Беседуя с герцогиней, рыцарь Сервантеса заявляет, что он не в силах изобразить красоту несравненной Дульсинеи. Но при этом сознается, что ее образ был изглажен из его памяти страшным несчастьем — «ее заколдовали и из принцессы преобразили в сельчанку, из красавицы в уродину, из ангела в черта» [Сервантес 2007, т. 2, 265—266]. Как помним, «околдовал» Дульсинею в романе Санчо, выдавший за покровительницу Дон Кихота первую встречную тобосскую крестьянку. Значимы в этом отношении и осторожные, но двусмысленные слова сервантесовского идальго: «Одному богу известно, существует Дульсинея на свете или же не существует, вымышлена она или же не вымышлена, — в исследованиях подобного рода нельзя заходить слитком далеко. Я не выдумывал мою госпожу и не создавал ее в своем воображении, однако все же представляю ее себе такою, какою подобает быть сеньоре» [Там же, 267]. Дон Кихот Сервантеса вновь следует куртуазному кодексу, согласно которому влюбленный рыцарь просто обязан наделять свою даму сердца всеми возможными добродетелями независимо от того, соответствует это действительности или нет. Герой Булгакова же, отвечая на расспросы Герцогини о Дульсинее, говорит: «Я победил уже не одного гиганта и всех их посылал к ней для коленопреклонения, но они не могут разыскать ее, так как злые волшебные силы превратили ее в простую безобразную крестьянку» (курсив наш — Д.П.) [Булгаков 2002, т. 7, 279]. Для рыцаря Булгакова не имеет никакого значения, какой видят его даму другие и как выглядит Альдонса на самом деле. Булгаковская Дульсинея «околдована» изначально, уже в первой картине пьесы, но для поэта — Рыцаря Печального Образа — она всегда остается прекрасным идеалом. Именно в преображении Альдонсы в Дульсинею, разрушении колдовских чар несправедливой действительности, заключается миссия героического романтика Булгакова.

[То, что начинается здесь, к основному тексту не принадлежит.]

-- ==== Sys2Proof/WellFormed.lean ====
section
/-! DEFINITION. Which event words are well formed (30_encoding.md R50, R53).

An `Instr` needs no check of its own: each operand's type has exactly the width of its field, and every value of every
field is encodable (R51), SEND's bit count included. What can be ill formed is a word: its opcode can be reserved, or one
of its reserved-zero bits can be set. -/

namespace Sys2Proof

/-- Bits `w[3:0]`, the opcode (R50). -/
def opcodeOf (w : EventWord) : BitVec 4 := w.extractLsb' 0 4

/-- The opcode spells an event: it is one of `0x1` to `0x6` (R50, R53). -/
def opcodeKnown (w : EventWord) : Bool := 1#4 ≤ opcodeOf w && opcodeOf w ≤ 6#4

/-- The reserved-zero bits of the event that an opcode selects, as a mask (R50, last column). -/
def reservedMask (op : BitVec 4) : EventWord :=
  if op = 1#4 then 0xFFFFFFFFFFFFFFE0#64        -- BEGIN: w[63:5]
  else if op = 2#4 then 0xFFFFFFFFFFFFFFE0#64   -- TICK: w[63:5]
  else if op = 3#4 then 0x00000000FFFFFFE0#64   -- EDGE: w[31:5]
  else if op = 4#4 then 0xFFFF0000000000F0#64   -- SEND: w[7:4], w[63:48]
  else 0xFFFFFFFFFFFFFFF0#64                    -- READ_RESPONSE, IS_IDLE: w[63:4]

/-- Every reserved-zero bit of the word is zero (R53). -/
def reservedZero (w : EventWord) : Bool := w &&& reservedMask (opcodeOf w) == 0#64

/-- The word spells an event: it passes both checks of R53. -/
def wordWellFormed (w : EventWord) : Bool := opcodeKnown w && reservedZero w

/-- Every term of `Instr` is well formed: its operands have their fields' widths by type, and R51 admits every value. -/
def Instr.wellFormed : Instr → Bool
  | .begin _ => true
  | .tick _ => true
  | .edge _ _ => true
  | .send _ _ _ _ _ => true
  | .readResponse => true
  | .isIdle => true

end Sys2Proof
end

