-- ==== Sys2Proof/Machine/Begin.lean ====
section
/-! DEFINITION. BEGIN (40_init_and_send.md R63). -/

namespace Sys2Proof.Machine

open Sys2Proof

/-- The state BEGIN writes: every field of the record (R63, R124). The configuration, the queue and the count of free values
are not the block's record, and stay. -/
def beginEvent (p : Bool) (s : State) : State :=
  State.emit .tickArm
    { s.startEvent with
      started := true
      pol := p
      st := .idle
      txLevel := .high
      idle := 0#8
      lastTs := 0#32
      h := 0#8
      hWrapped := false
      respAcc := 0#16
      cmdAcc := 0#32
      rxResp := false
      rxErr := false
      coll := false
      cursor := 0#8
      txLen := 0#8
      txBuf := ⟨0#8, 0#8, 0#8, 0#8⟩ }

/-- BEGIN: refused when the block has started (R65). -/
def execBegin (p : Bool) (s : State) : Host.Outcome State Fault Refusal :=
  whenUnstarted s (beginEvent p s)

end Sys2Proof.Machine
end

Кульминацией борьбы за преображение становится сцена боя Дон Кихота и Сансона Карраско, пародийно переосмысленного драматургом в форме вариации сологубовского мифа о Дульсинее. Столкновение Рыцаря Печального Образа и чуждого поэзии рыцаря Белой Луны оборачивается вступлением в область Вечной Иронии, область «демонов», которая открывает поэту все противоречия мира, за Личинами раскрывается «вечно двойственный, вечно противоречивый, всегда и навеки искаженный Лик» [Сологуб 2001, т. 2, 521]. В сервантесовском романе жестокий и мстительный насмешник Самсон, вызывая Дон Кихота на бой, требует, чтобы рыцарь признал, что его дама, кто бы она ни была, бесконечно прекраснее Дульсинеи Тобосской. Но в виде удовлетворения победителя настаивает лишь на том, чтобы Дон Кихот сложил оружие и, «отказавшись от дальнейших поисков приключений, удалился и уединился в родное свое село сроком на один год» (курсив наш — Д.П.) [Сервантес 2007, т. 2, 535]. А булгаковский Сансон, искренне переживающий за Дон Кихота, с самого начала выдвигает более жесткие условия, дерзко заявляя: «Я смею говорить о ней (о Дульсинее — Д.П.), как я хочу, раз я вас вызываю!» [Булгаков 2002, т. 7, 294]. В конце поединка бакалавр Сервантеса милостиво объявляет: «...пусть во всей своей целокупности идет по миру слава о красоте сеньоры Дульсинеи Тобосской. Я удовольствуюсь тем, что досточтимый Дон Кихот удалится в свое имение на год» (курсив наш — Д.П.) [Сервантес 2007, т. 2, 538]. В пьесе же ироник Сансон безжалостно добивает словом поверженного мечом героического романтика: «Живите со своим мечтанием о Дульсинее, ее на свете нет, и я удовлетворен... Повторяйте за мной другое: я готов, по требованию победившего меня рыцаря Белой Луны, удалиться навсегда в свое поместье в Ламанче» (курсив наш — Д.П.) [Булгаков 2002, т. 7, 295—296]. И если Дон Кихот Сервантеса, убедившись, что от него не требуют ничего оскорбительного для Дульсинеи, очень быстро соглашается с условиями победителя, то булгаковский Рыцарь Печального Образа и мечом, и словом отчаянно сражается со своим противником до конца.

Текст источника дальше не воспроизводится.